__What is expected__. What you return should be the lines from the first line of the records below through the line holding "else if localOk", unchanged.

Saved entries
/-- The checks made before any access, for the kinds that have any (R334 to R338, Table 18.6), each with the address concerned. -/
def State.reqCheck (s : State) (tp : Nat) (p : Packet) (i : Instr) : Except NoStart (State × List Byte) :=
  let pk := tpPk tp
  let bad (c : BitVec 16) (a : W64) : Except NoStart (State × List Byte) := .error (.breach s c a)
  let loc (lsp : Bool) (off : Nat) : W64 := BitVec.ofNat 64 (localPA pk lsp off)
  let tensor (a : TensorArgs) : Except NoStart (State × List Byte) :=
    match s.layout tp p.asid (a.lr.signExtend 64) with
    | .error c => .error c
    | .ok (t, b) =>
      if lrOk b a.o = false then bad 0x8003 (a.lr.signExtend 64)
      else if localOk a.lsp a.loc.toNat (lrEsz b * lrTotal b) = false then bad 0x8004 (loc a.lsp a.loc.toNat)
      else match ((List.range (lrTotal b)).filterMap fun k => (lrAt b a.o k).1).find? fun v => decide (v.toNat % lrEsz b ≠ 0) with
        | some v => bad 0x8004 v
        | none => .ok (t, b)
  let rows (a : RowArgs) : Except NoStart (State × List Byte) :=
    if 20 < a.log2rsz.toNat ∨ localOk a.lsp a.loc.toNat (a.nix.toNat * 2 ^ a.log2rsz.toNat) = false then bad 0x8004 (loc a.lsp a.loc.toNat) else .ok (s, [])
  match i with
  | .tensorLoad _ a => tensor a
  | .tensorStore _ a => tensor a
  | .gather _ a => rows a
  | .scatter _ a => rows a
  | .reduceCopy _ src dst _ rop =>
    if src.toNat % 4 ≠ 0 then bad 0x8004 src else if dst.toNat % 4 ≠ 0 then bad 0x8004 dst
    else if 5 ≤ rop.toNat then bad 0x8008 dst else .ok (s, [])
  | .shadowCopy _ a =>
    if a.len = 0 then .ok (s, [])
    else match s.xlate pk p.asid a.dst true with
      | .error c => bad c a.dst
      | .ok (x, _) =>
        match s.pagesOk pk p.asid a.dst a.len.toNat fun y => decide (paSpace y = 0 ∧ s.pairOf y = s.pairOf x) with
        | .error (c, v) => bad c v
        | .ok b => if b && (s.pairOf x).isSome then .ok (s, []) else bad 0x8005 a.dst
  | .remoteCopy _ a _ =>
    match s.xlate pk p.asid a.dst true with
    | .error c => bad c a.dst
    | .ok (x, _) =>
      match s.pagesOk pk p.asid a.dst a.len.toNat fun y => decide (paPkg y = paPkg x) with
      | .error (c, v) => bad c v
      | .ok b => if b = false then bad 0x8005 a.dst else if (s.reg (paPkg x) 0x15008).getLsbD 0 = false then bad 0x8006 a.dst else .ok (s, [])
  | .setRemoteFlag _ _ q _ aop =>
    if s.reaches pk q.toNat = false then bad 0x8002 0
    else if (s.reg q.toNat 0x15008).getLsbD 0 = false ∨ (aop ≠ 0 ∧ aop ≠ 2 ∧ aop ≠ 8) then bad 0x8006 0 else .ok (s, [])
  | _ => .ok (s, [])

/-- Requests in execution at a port. -/
def State.portLoad (s : State) (tp : Nat) : Nat := (s.eng.reqs.filter fun p => decide (p.2.tp = tp)).length

/-- TRANSFER_REQUEST_START (R332): the port's oldest packet begins; a breach found before any access ends it (R397). The checks that
R397 places at acceptance are made as the port takes the packet up (DESIGN CHOICE, log 72). -/
def execTransferRequestStart (tp : Nat) (s : State) : Host.Outcome State Fault Refusal :=
  match s.eng.queues.get [] tp with
  | [] => .next s
  | p :: ps =>
    if 64 ≤ s.portLoad tp then .next s
    else
      let rq := s.fl.next
      let s1 := ({ s with eng := { s.eng with queues := s.eng.queues.put [] tp ps } }).bump
      let r : Req := { tp := tp, pkt := p }
      let cring := (field p.bits 224 12 : BitVec 12).toNat
      match decodeRequest p.bits with
      | .error _ => .next (s1.endReq rq r 0x8001 0)
      | .ok i =>
        if p.bits.getLsbD 27 ∧ s.ringOk (tpPk tp) cring = false then .next (s1.endReq rq r 0x8007 0)
        else match s1.reqCheck tp p i with
          | .error (.breach t c a) => .next (t.endReq rq r c a)
          | .error .wait => .next s
          | .ok (t, b) => .next (t.setReq rq { r with lr := b })

/-! ### Completion (R139, R140, R339, R340) -/

/-- The request has nothing further to report: it leaves, and a COPY task that it served learns of a fault. -/
def State.retireReq (s : State) (rq : Nat) : State :=
  match s.req rq with
  | none => s
  | some r =>
    let sc := r.pkt.bits.getLsbD 26
    if r.isOver ∧ r.told ∧ (sc = false ∨ r.sects.length ≤ r.counted) then
      let s1 := s.delReq rq
      match r.pkt.task with
      | some tk => if r.fcode = 0 then s1 else s1.taskFault tk
      | none => s1
    else s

__Response to this task__.
/-- The checks made before any access, for the kinds that have any (R334 to R338, Table 18.6), each with the address concerned. -/
def State.reqCheck (s : State) (tp : Nat) (p : Packet) (i : Instr) : Except NoStart (State × List Byte) :=
  let pk := tpPk tp
  let bad (c : BitVec 16) (a : W64) : Except NoStart (State × List Byte) := .error (.breach s c a)
  let loc (lsp : Bool) (off : Nat) : W64 := BitVec.ofNat 64 (localPA pk lsp off)
  let tensor (a : TensorArgs) : Except NoStart (State × List Byte) :=
    match s.layout tp p.asid (a.lr.signExtend 64) with
    | .error c => .error c
    | .ok (t, b) =>
      if lrOk b a.o = false then bad 0x8003 (a.lr.signExtend 64)
      else if localOk a.lsp a.loc.toNat (lrEsz b * lrTotal b) = false then bad 0x8004 (loc a.lsp a.loc.toNat)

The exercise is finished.